The longest campaign of the Second World War

Among the military operations conducted by the Allies to liberate Europe the bombing campaign remains the most controversial, as one of its aims was specifically to break German morale through terror bombing of Germany’s civilian population.

German conquest of most of continental Europe was accompanied with ruthless application of air power as a means of terrorizing the attacked nations into submission. Wieluń, Frampol, and Warsaw in Poland, Rotterdam in the Netherlands, London and Coventry in Britain, Beograd in Yugoslavia, or Leningrad and Stalingrad in the Soviet Union were among numerous cities and towns attacked by the dreaded Luftwaffe without distinguishing between civilian and military targets.

British Bomber Command responded in kind, steadily increasing the number of bombers taking off each night to strike at German cities. 1942 the American 8th Air Force joined in, attacking at daytime. Apart from destroying German munitions factories, railroad connections, and key military installations, the aim was to disrupt the production by forcing the workers to hide in air raid shelters, destroy their homes, and this way to break their spirit.
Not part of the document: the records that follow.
/-- 43_ctr R173: counterCrypt is its own inverse; byte i of the output is byte i of the input and one byte of the mask of its chunk, so
the output for a prefix is the prefix of the output; the first 2^32 counters from any block on are distinct, so that one call uses none
twice, and Seal, starting one after counter0, none equal to counter0. -/
def Obligations.CounterModeIsItsOwnInverse : Prop :=
  ∀ (E : Bytes → Bytes), (∀ b, (E b).length = 16) → ∀ (p c : Bytes),
    counterCrypt E (counterCrypt E p c).1 c = (p, (counterCrypt E p c).2) ∧
    (∀ i : Nat, i < p.length →
      (counterCrypt E p c).1.getD i 0 = p.getD i 0 ^^^ (E (inc32^[i / 16] c)).getD (i % 16) 0) ∧
    (∀ n : Nat, (counterCrypt E (p.take n) c).1 = (counterCrypt E p c).1.take n) ∧
    (c.length = 16 → ∀ j k : Nat, j < 2 ^ 32 → k < 2 ^ 32 → inc32^[j] c = inc32^[k] c → j = k)

/-! ### The GCM engine -/

/-- 44_gcm R192: INIT: its word; the three checks in order, each leaving the context cleared; else the new context. Nothing but
the context, RESULT, BUSY and the record of requests changes; no byte of memory does. -/
def Obligations.InitBuildsOrClearsTheContext : Prop :=
  ∀ s : State, ∃ t, exec .initCtx s = .next t ∧
    encode .initCtx = 0x0000000000000040 ∧
    t = { s with ctx := t.ctx, requests := t.requests, busy := false, result := t.result } ∧
    (∀ a, Memory.read t.mem a = Memory.read s.mem a) ∧
    (if s.cfgTagSize.toNat < 12 ∨ 16 < s.cfgTagSize.toNat then
      t.ctx = Context.clear ∧ t.result = 0x02 ∧ t.requests = s.requests
    else if s.cfgNonceSize.toNat = 0 ∨ 2 ^ 61 ≤ s.cfgNonceSize.toNat then
      t.ctx = Context.clear ∧ t.result = 0x03 ∧ t.requests = s.requests
    else if s.cipher.blockSize ≠ 16 then
      t.ctx = Context.clear ∧ t.result = 0x04 ∧ t.requests = s.requests ++ [.blockSize]
    else
      t.ctx.valid = true ∧ t.ctx.nonceSize = s.cfgNonceSize ∧ t.ctx.tagSize = s.cfgTagSize ∧
        t.ctx.table = buildTable (fromBytes (s.cipher.encrypt (zeros 16))) ∧ t.result = 0x00 ∧
        t.requests = s.requests ++ [.blockSize, .encrypt (zeros 16)])

/-- 44_gcm R200: DERIVE: its word, its fatal errors in their order, else its result and its frame; for a 12-byte nonce the result
is the nonce with the count 1. -/
def Obligations.DeriveGivesTheFirstCounter : Prop :=
  ∀ (vd : RegField) (s : State), RegField.ok vd = true →
    encode (.derive vd) = cmdWord 0x43 vd 0 0 ∧
    (s.ctx.valid = false → exec (.derive vd) s = .next (fatal s 0x02)) ∧
    (s.ctx.valid = true → s.nonceLen ≠ s.ctx.nonceSize → exec (.derive vd) s = .next (fatal s 0x03)) ∧
    (s.ctx.valid = true → s.nonceLen = s.ctx.nonceSize → 2 ^ 64 < s.nonceAddr.toNat + s.nonceLen.toNat →
      exec (.derive vd) s = .next (fatal s 0x06)) ∧
    (s.ctx.valid = true → s.nonceLen = s.ctx.nonceSize → s.nonceAddr.toNat + s.nonceLen.toNat ≤ 2 ^ 64 →
      ∃ t, exec (.derive vd) s = .next t ∧
        toBytes (t.getV vd) = deriveCounter (s.bytesAt s.nonceAddr s.nonceLen.toNat) s.ctx.table ∧
        (s.nonceLen = 12 → toBytes (t.getV vd) = s.bytesAt s.nonceAddr 12 ++ [0, 0, 0, 1]) ∧
        VectorFrame s t vd [])

/-- 44_gcm R198: deriveCounter on a nonce of 12 bytes is the nonce with the count 1; on any other it is the absorption of the
nonce and then of one more block, 64 zero bits and the bit length of the nonce, which does not wrap. -/
def Obligations.FirstCounterIsTheNonceOrItsHash : Prop :=
  ∀ (t : Table) (nonce : Bytes), nonce.length < 2 ^ 61 →
    (nonce.length = 12 → deriveCounter nonce t = nonce ++ [0x00, 0x00, 0x00, 0x01]) ∧
    (nonce.length ≠ 12 →
      ∃ bits : Word, bits.toNat = nonce.length * 8 ∧
        deriveCounter nonce t = toBytes (updateBlocks (update FieldElement.zero nonce t) (zeros 8 ++ bytes8 bits) t))

/-- 44_gcm R204: auth absorbs the associated data, the ciphertext, and the block of the two bit lengths, and adds the mask; for two
empty strings, under a table BuildTable(H), the result is the mask. -/
def Obligations.TagIsTheHashOfDataAndLengths : Prop :=
  (∀ (t : Table) (ct aad mask : Bytes), aad.length < 2 ^ 61 → ct.length ≤ CAP →
    ∃ aadBits ctBits : Word, aadBits.toNat = aad.length * 8 ∧ ctBits.toNat = ct.length * 8 ∧
      authTag ct aad mask t =
        xorBytes (toBytes (updateBlocks (update (update FieldElement.zero aad t) ct t)
          (bytes8 aadBits ++ bytes8 ctBits) t)) mask) ∧
  ∀ (h : FieldElement) (mask : Bytes), mask.length = 16 → authTag [] [] mask (buildTable h) = mask

/-- 44_gcm R206: AUTH: its word, its fatal errors in their order, else the full tag and its frame; the two regions may overlap. -/
def Obligations.AuthComputesTheTag : Prop :=
  ∀ (vd va : RegField) (s : State), RegField.ok vd = true → RegField.ok va = true →
    let past := 2 ^ 64 < s.srcAddr.toNat + s.srcLen.toNat ∨ 2 ^ 64 < s.aadAddr.toNat + s.aadLen.toNat
    encode (.auth vd va) = cmdWord 0x44 vd va 0 ∧
    (s.ctx.valid = false → exec (.auth vd va) s = .next (fatal s 0x02)) ∧
    (s.ctx.valid = true → CAP < s.srcLen.toNat → exec (.auth vd va) s = .next (fatal s 0x04)) ∧
    (s.ctx.valid = true → s.srcLen.toNat ≤ CAP → 2 ^ 61 ≤ s.aadLen.toNat → exec (.auth vd va) s = .next (fatal s 0x07)) ∧
    (s.ctx.valid = true → s.srcLen.toNat ≤ CAP → s.aadLen.toNat < 2 ^ 61 → past →
      exec (.auth vd va) s = .next (fatal s 0x06)) ∧
    (s.ctx.valid = true → s.srcLen.toNat ≤ CAP → s.aadLen.toNat < 2 ^ 61 → ¬past →
      ∃ t, exec (.auth vd va) s = .next t ∧
        toBytes (t.getV vd) = authTag (s.bytesAt s.srcAddr s.srcLen.toNat) (s.bytesAt s.aadAddr s.aadLen.toNat)
          (toBytes (s.getV va)) s.ctx.table ∧
        VectorFrame s t vd [])

/-- 44_gcm R207: Seal is the counter-mode ciphertext under the counter after counter0, then the leading `ts` bytes of the tag over
that ciphertext, masked with the encrypted counter0. -/
def Obligations.SealIsCiphertextThenTag : Prop :=
  ∀ (E : Bytes → Bytes), (∀ b, (E b).length = 16) → ∀ (t : Table) (ts : Nat) (nonce pt aad : Bytes), ts ≤ 16 →
    let counter0 := deriveCounter nonce t
    let ct := (counterCrypt E pt (inc32 counter0)).1
    (gcmSeal E t ts nonce pt aad).take pt.length = ct ∧
    (gcmSeal E t ts nonce pt aad).drop pt.length = (authTag ct aad (E counter0) t).take ts ∧
    (gcmSeal E t ts nonce pt aad).length = pt.length + ts

/-- 44_gcm R208: SEAL: its word, its fatal errors in their order, and otherwise what it writes: ciphertext and tag from DST_ADDR up,
OUT_LEN, `1 + ceil(L/16)` requests, the tag mask's first and then the keystream's by rising counter; no vector register; every other
byte stays. (The premise on the tag size holds of every context INIT builds.) -/
def Obligations.SealWritesCiphertextAndTag : Prop :=
  ∀ s : State, s.ctx.tagSize.toNat ≤ 16 →
    let L := s.srcLen.toNat
    let ts := s.ctx.tagSize.toNat
    let nonce := s.bytesAt s.nonceAddr s.nonceLen.toNat
    let past := 2 ^ 64 < s.nonceAddr.toNat + s.nonceLen.toNat ∨ 2 ^ 64 < s.srcAddr.toNat + L ∨
      2 ^ 64 < s.aadAddr.toNat + s.aadLen.toNat ∨ 2 ^ 64 < s.dstAddr.toNat + (L + ts)
    encode .sealMsg = 0x0000000000000041 ∧
    (s.ctx.valid = false → exec .sealMsg s = .next (fatal s 0x02)) ∧
    (s.ctx.valid = true → s.nonceLen ≠ s.ctx.nonceSize → exec .sealMsg s = .next (fatal s 0x03)) ∧
    (s.ctx.valid = true → s.nonceLen = s.ctx.nonceSize → CAP < L → exec .sealMsg s = .next (fatal s 0x04)) ∧
    (s.ctx.valid = true → s.nonceLen = s.ctx.nonceSize → L ≤ CAP → 2 ^ 61 ≤ s.aadLen.toNat →
      exec .sealMsg s = .next (fatal s 0x07)) ∧
    (s.ctx.valid = true → s.nonceLen = s.ctx.nonceSize → L ≤ CAP → s.aadLen.toNat < 2 ^ 61 → past →
      exec .sealMsg s = .next (fatal s 0x06)) ∧
    (s.ctx.valid = true → s.nonceLen = s.ctx.nonceSize → L ≤ CAP → s.aadLen.toNat < 2 ^ 61 → ¬past → SealOverlap s →
      exec .sealMsg s = .next (fatal s 0x05)) ∧
    (s.ctx.valid = true → s.nonceLen = s.ctx.nonceSize → L ≤ CAP → s.aadLen.toNat < 2 ^ 61 → ¬past → ¬SealOverlap s →
      ∃ t, exec .sealMsg s = .next t ∧
        t.bytesAt s.dstAddr (L + ts) =
          gcmSeal s.cipher.encrypt s.ctx.table ts nonce (s.bytesAt s.srcAddr L) (s.bytesAt s.aadAddr s.aadLen.toNat) ∧
        MemoryFrame s t s.dstAddr.toNat (L + ts) ∧
        t.outLen.toNat = L + ts ∧
        t.requests = s.requests ++ .encrypt (deriveCounter nonce s.ctx.table) ::
          (List.range (ceil16 L)).map (fun k => .encrypt (inc32^[k + 1] (deriveCounter nonce s.ctx.table))) ∧
        t = { s with mem := t.mem, outLen := t.outLen, requests := t.requests, busy := false, result := 0x00 })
Although the air campaign did not manage to paralyze German war production or to break the morale of the people, it put an enormous strain on German war machine. At a huge cost in manpower and resources, massive air raid shelters and anti-aircraft emplacements were erected across Germany. Many factories were evacuated to facilities burrowed underground, mostly by prisoners of concentration camps. The Germans, unable to conduct a similar campaign due to Allied supremacy in the air, developed new so-called Vergeltungswaffen (revenge weapons) – V-1 cruise missiles and V-2 ballistic rockets, to indiscriminately attack cities in Britain and, later on, liberated cities on the Continent.